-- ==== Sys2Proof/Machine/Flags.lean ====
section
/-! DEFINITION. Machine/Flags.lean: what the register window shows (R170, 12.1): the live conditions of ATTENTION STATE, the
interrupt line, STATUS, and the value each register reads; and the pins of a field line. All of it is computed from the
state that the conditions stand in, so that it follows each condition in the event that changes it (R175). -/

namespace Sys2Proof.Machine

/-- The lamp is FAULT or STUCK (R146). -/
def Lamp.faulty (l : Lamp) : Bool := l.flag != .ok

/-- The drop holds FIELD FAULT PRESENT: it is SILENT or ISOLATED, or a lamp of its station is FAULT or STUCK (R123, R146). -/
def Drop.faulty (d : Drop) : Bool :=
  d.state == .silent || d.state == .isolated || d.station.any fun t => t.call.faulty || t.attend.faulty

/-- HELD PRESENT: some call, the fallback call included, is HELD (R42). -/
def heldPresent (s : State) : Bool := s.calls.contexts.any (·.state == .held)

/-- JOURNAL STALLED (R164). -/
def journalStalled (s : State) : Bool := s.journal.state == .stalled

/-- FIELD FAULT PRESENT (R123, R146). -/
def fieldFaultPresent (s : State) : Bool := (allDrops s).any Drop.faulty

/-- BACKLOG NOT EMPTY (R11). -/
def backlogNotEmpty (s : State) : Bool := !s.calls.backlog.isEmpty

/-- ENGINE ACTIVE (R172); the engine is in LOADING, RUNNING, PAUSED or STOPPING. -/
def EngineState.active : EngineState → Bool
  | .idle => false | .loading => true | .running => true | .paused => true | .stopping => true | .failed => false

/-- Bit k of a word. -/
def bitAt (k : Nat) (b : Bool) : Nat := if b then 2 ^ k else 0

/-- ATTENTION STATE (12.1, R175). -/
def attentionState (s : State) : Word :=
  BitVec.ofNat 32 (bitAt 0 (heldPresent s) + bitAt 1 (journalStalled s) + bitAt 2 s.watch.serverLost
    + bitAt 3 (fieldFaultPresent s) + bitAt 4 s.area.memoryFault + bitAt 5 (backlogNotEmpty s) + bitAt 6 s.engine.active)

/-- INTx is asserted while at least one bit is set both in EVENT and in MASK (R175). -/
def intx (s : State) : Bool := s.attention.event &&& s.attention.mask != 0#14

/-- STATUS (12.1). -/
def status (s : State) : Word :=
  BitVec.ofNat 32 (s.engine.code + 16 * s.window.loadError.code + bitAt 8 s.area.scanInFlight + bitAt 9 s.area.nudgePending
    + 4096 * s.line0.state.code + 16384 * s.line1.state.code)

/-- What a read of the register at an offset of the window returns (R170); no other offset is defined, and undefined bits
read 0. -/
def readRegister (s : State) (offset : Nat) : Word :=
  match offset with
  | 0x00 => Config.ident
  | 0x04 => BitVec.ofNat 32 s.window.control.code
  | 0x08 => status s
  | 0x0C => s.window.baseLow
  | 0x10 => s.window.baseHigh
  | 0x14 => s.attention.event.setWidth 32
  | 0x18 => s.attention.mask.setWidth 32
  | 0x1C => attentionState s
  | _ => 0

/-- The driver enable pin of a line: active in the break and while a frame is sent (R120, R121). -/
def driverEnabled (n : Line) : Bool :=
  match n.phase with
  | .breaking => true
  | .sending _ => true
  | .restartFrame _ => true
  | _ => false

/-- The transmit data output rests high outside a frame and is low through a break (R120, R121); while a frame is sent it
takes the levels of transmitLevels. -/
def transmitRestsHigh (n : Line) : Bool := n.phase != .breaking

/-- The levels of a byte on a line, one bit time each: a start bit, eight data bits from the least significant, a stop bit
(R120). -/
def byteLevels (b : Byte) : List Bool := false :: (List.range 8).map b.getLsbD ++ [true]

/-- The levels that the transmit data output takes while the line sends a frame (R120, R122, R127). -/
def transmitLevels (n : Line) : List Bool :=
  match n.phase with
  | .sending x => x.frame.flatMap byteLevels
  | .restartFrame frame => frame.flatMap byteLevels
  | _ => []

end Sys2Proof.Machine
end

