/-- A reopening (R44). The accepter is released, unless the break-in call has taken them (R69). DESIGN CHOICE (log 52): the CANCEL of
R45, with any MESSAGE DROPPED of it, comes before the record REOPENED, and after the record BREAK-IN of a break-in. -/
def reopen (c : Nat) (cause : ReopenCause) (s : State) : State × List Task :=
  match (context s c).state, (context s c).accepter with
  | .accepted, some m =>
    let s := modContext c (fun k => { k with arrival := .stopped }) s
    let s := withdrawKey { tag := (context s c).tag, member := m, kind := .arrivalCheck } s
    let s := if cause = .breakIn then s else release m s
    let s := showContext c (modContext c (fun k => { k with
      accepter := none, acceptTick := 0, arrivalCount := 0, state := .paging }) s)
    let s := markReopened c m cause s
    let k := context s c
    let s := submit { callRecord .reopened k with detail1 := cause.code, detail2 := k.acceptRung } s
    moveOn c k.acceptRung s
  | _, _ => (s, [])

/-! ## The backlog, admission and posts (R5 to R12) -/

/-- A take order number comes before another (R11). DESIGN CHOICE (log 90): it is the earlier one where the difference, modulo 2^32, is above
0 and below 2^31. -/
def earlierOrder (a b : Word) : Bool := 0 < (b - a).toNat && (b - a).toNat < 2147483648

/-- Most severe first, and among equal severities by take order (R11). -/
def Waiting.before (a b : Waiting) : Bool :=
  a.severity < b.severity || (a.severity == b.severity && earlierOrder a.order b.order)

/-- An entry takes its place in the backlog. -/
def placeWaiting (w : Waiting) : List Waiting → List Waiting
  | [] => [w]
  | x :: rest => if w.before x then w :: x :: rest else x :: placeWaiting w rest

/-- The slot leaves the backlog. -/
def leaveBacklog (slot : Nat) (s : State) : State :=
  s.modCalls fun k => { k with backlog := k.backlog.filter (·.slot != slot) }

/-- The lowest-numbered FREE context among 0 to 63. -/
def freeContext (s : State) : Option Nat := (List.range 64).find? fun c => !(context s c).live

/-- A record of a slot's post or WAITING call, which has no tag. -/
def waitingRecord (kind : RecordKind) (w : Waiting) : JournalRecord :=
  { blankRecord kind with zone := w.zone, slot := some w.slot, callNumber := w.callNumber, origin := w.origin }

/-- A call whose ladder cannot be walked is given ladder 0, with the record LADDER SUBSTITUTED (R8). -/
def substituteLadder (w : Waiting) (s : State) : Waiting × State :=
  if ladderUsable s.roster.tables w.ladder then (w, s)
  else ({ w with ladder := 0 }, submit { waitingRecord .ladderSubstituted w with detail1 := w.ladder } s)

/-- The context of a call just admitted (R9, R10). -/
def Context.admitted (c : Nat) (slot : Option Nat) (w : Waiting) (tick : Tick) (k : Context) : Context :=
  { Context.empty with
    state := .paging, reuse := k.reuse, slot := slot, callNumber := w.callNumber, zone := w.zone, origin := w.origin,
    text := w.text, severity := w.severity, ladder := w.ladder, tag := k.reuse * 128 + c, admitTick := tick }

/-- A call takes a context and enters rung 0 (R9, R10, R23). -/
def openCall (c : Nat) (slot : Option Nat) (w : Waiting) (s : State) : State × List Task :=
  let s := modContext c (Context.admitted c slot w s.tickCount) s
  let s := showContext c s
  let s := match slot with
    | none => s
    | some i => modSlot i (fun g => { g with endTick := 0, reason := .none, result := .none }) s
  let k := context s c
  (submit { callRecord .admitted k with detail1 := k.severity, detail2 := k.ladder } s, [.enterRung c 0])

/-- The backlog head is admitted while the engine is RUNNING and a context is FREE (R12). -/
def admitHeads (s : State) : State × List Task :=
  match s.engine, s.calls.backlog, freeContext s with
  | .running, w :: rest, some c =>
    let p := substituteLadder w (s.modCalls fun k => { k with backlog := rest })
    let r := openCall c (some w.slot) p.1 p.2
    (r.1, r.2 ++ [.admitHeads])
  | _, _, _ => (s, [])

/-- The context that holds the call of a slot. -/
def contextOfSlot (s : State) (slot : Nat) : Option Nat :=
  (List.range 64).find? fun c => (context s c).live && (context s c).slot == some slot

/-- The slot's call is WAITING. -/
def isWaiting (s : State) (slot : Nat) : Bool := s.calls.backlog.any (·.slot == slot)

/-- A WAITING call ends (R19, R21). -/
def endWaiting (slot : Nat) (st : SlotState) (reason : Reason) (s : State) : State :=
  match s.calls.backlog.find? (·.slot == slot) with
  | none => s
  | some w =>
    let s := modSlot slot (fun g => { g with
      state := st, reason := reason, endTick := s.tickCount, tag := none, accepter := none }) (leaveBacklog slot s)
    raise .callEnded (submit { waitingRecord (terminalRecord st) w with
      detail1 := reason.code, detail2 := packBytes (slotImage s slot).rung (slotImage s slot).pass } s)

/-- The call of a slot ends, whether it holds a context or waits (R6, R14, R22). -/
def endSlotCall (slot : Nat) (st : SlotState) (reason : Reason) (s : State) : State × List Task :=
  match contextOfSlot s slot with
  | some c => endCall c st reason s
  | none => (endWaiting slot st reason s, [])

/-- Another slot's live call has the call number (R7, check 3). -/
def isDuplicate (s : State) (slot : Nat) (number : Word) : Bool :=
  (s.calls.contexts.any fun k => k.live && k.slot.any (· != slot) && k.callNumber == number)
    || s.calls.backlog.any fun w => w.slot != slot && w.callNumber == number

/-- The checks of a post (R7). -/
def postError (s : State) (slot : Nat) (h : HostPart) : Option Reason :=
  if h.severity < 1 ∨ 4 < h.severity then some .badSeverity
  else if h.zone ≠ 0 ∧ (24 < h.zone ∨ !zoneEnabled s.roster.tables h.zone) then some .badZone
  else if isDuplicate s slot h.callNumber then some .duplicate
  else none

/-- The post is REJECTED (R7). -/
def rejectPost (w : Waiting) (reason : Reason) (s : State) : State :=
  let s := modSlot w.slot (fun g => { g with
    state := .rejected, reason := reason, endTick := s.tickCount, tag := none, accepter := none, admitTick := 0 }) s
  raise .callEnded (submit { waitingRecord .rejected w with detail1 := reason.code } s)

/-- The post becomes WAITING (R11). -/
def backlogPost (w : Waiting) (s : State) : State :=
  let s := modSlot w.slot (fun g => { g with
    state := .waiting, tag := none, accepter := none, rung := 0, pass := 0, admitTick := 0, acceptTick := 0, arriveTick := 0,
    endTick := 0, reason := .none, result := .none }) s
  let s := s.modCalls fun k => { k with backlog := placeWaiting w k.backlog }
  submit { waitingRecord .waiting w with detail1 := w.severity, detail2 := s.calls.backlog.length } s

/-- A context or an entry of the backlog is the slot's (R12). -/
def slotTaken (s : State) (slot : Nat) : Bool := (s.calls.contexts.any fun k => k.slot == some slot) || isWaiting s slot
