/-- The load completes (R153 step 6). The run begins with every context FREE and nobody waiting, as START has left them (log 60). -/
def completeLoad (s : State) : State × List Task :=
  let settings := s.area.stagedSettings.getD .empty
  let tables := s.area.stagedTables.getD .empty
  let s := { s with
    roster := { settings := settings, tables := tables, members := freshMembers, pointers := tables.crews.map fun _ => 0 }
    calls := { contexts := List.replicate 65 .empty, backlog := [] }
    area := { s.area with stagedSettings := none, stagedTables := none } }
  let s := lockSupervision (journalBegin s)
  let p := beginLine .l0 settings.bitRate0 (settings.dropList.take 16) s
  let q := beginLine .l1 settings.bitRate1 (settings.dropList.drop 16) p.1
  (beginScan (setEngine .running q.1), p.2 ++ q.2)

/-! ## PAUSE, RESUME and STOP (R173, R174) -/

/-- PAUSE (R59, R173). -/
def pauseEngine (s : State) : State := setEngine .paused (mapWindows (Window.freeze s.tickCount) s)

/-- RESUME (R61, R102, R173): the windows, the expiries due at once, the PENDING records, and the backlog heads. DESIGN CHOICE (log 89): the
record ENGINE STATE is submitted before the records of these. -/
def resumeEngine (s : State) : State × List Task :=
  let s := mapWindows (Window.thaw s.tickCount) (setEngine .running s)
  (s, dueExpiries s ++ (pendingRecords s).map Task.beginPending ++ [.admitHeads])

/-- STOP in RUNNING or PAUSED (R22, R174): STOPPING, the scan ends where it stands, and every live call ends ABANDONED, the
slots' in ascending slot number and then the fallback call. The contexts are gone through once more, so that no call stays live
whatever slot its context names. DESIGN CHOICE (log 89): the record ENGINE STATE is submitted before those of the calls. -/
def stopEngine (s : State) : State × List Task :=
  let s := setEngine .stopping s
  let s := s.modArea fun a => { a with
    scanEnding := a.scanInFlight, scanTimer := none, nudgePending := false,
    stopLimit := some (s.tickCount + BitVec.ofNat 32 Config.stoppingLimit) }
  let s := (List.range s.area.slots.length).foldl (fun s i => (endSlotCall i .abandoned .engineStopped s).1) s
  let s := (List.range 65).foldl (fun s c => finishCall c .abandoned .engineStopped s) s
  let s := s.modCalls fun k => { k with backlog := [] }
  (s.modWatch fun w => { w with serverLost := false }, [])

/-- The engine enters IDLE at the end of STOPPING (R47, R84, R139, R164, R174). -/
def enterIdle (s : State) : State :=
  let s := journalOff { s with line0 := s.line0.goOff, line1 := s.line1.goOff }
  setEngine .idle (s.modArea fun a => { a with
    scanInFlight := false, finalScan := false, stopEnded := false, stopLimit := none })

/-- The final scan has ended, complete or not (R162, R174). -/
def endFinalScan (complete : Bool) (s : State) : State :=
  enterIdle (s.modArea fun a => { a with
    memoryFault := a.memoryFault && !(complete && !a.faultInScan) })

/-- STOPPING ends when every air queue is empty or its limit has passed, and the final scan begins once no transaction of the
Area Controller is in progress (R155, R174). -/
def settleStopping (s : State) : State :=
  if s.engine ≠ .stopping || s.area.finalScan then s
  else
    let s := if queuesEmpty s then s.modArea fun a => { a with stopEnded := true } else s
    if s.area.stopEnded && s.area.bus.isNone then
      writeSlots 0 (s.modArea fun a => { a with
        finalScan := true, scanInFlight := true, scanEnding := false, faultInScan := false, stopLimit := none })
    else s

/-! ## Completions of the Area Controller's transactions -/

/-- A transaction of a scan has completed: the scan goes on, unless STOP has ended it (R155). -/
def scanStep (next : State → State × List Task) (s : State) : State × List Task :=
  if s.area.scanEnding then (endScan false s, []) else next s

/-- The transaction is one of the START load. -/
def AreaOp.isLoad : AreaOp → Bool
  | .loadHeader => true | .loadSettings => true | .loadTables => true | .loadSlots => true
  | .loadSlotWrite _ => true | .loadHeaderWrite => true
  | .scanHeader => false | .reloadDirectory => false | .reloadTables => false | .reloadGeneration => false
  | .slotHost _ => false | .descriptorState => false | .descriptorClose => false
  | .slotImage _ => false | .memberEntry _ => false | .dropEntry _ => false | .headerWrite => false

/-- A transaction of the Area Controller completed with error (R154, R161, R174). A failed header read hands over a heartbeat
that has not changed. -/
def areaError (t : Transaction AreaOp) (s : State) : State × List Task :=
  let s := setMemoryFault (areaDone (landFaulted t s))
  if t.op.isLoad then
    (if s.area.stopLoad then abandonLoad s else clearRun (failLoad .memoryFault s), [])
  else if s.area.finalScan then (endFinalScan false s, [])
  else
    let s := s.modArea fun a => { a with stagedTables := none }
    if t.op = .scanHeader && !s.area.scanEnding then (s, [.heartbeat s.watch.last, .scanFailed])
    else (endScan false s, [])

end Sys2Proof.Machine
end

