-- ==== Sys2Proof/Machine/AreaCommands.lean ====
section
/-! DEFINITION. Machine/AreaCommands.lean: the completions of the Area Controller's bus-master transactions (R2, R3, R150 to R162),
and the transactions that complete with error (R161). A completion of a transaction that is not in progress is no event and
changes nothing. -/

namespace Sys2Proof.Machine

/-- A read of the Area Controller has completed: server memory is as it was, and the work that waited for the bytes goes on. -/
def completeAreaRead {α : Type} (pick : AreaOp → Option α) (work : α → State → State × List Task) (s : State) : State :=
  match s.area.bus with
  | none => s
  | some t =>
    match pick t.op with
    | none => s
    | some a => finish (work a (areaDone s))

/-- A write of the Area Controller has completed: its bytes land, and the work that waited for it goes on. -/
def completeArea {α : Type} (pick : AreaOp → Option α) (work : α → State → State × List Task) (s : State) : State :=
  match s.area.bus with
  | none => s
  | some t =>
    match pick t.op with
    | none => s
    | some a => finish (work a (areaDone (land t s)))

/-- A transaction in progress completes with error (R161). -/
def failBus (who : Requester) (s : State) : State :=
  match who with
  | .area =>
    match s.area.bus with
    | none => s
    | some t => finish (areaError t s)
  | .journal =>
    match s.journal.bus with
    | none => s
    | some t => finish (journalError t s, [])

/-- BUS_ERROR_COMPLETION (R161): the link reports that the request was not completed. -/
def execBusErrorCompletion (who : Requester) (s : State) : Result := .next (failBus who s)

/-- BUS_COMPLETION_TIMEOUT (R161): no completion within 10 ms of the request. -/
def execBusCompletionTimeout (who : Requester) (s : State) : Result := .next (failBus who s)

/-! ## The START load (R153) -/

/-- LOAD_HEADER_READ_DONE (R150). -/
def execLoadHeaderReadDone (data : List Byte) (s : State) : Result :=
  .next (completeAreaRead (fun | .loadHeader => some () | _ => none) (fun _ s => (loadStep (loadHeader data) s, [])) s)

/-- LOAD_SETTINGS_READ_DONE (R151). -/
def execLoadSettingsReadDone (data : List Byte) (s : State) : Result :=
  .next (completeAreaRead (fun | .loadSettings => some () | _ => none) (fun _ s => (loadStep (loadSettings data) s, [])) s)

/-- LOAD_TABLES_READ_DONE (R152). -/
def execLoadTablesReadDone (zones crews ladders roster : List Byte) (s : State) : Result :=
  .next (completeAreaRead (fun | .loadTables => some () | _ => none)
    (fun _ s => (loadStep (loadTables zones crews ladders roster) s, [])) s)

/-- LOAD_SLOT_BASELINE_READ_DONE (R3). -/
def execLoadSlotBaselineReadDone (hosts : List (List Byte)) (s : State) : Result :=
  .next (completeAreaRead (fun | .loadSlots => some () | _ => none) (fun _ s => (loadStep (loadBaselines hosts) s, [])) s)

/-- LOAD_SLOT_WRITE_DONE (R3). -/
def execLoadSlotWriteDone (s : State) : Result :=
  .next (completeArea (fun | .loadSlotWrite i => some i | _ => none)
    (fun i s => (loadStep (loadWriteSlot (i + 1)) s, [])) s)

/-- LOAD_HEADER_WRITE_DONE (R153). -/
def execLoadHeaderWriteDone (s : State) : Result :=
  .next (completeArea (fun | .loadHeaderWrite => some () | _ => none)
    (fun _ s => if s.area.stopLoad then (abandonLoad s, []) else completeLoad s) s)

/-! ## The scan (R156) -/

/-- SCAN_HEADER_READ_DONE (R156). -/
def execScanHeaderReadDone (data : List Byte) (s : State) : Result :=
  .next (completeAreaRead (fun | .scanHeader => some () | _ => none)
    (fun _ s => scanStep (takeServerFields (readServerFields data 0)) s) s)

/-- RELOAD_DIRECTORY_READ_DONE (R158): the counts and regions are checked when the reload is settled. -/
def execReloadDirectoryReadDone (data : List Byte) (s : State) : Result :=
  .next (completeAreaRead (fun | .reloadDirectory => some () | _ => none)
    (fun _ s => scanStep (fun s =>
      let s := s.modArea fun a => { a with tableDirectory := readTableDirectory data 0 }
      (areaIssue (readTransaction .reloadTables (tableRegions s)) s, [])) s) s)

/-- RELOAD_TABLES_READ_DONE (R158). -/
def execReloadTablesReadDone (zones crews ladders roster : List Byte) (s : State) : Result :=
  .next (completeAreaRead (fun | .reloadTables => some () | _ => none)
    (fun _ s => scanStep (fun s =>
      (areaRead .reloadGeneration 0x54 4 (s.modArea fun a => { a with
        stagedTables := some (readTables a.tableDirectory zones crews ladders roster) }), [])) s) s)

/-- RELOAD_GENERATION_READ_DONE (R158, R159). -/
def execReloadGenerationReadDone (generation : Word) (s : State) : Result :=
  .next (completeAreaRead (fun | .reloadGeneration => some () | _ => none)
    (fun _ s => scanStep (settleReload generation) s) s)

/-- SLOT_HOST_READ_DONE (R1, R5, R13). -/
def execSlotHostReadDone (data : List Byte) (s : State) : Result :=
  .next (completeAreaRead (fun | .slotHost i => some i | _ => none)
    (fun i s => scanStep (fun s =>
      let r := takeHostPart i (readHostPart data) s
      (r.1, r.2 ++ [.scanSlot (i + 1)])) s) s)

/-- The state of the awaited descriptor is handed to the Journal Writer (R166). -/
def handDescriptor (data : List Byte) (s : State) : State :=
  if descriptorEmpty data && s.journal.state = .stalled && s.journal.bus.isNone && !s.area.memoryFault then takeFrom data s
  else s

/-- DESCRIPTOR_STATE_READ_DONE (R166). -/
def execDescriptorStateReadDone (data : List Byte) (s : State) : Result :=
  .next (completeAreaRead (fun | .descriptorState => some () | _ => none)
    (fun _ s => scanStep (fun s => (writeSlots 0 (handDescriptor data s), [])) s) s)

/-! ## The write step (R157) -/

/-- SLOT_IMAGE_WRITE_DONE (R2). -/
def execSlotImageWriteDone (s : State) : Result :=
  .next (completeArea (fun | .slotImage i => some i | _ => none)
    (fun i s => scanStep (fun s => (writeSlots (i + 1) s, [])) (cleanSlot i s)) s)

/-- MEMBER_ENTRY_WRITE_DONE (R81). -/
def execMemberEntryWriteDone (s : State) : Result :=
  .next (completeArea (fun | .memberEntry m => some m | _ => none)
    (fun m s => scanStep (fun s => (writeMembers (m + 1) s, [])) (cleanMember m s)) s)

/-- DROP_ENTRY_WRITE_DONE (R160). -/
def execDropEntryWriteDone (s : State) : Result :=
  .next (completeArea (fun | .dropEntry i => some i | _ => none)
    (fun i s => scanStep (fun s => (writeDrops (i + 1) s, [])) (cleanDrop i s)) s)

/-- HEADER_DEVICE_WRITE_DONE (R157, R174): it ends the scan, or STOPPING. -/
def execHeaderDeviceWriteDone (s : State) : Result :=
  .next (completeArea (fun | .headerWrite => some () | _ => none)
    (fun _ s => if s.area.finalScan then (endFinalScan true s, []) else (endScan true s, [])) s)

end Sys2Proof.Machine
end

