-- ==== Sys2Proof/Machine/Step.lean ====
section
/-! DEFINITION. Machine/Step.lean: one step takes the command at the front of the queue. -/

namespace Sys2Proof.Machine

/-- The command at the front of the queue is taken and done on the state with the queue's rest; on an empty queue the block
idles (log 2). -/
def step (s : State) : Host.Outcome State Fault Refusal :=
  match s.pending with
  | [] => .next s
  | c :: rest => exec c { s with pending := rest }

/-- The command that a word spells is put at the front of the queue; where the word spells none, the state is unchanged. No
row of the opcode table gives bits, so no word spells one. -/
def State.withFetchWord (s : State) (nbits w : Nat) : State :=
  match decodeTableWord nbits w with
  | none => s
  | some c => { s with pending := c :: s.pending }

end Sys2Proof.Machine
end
============
* TASK DETAILS
Starting at the line that contains "def postError (s" and stopping after the line that contains "state := .rejected, reason", write out every line exactly as it appears above, and no other line.

* RESPONSE TO THE TASK
def postError (s : State) (slot : Nat) (h : HostPart) : Option Reason :=
  if h.severity < 1 ∨ 4 < h.severity then some .badSeverity
  else if h.zone ≠ 0 ∧ (24 < h.zone ∨ !zoneEnabled s.roster.tables h.zone) then some .badZone
  else if isDuplicate s slot h.callNumber then some .duplicate
  else none

/-- The post is REJECTED (R7). -/
def rejectPost (w : Waiting) (reason : Reason) (s : State) : State :=
  let s := modSlot w.slot (fun g => { g with
    state := .rejected, reason := reason, endTick := s.tickCount, tag := none, accepter := none, admitTick := 0 }) s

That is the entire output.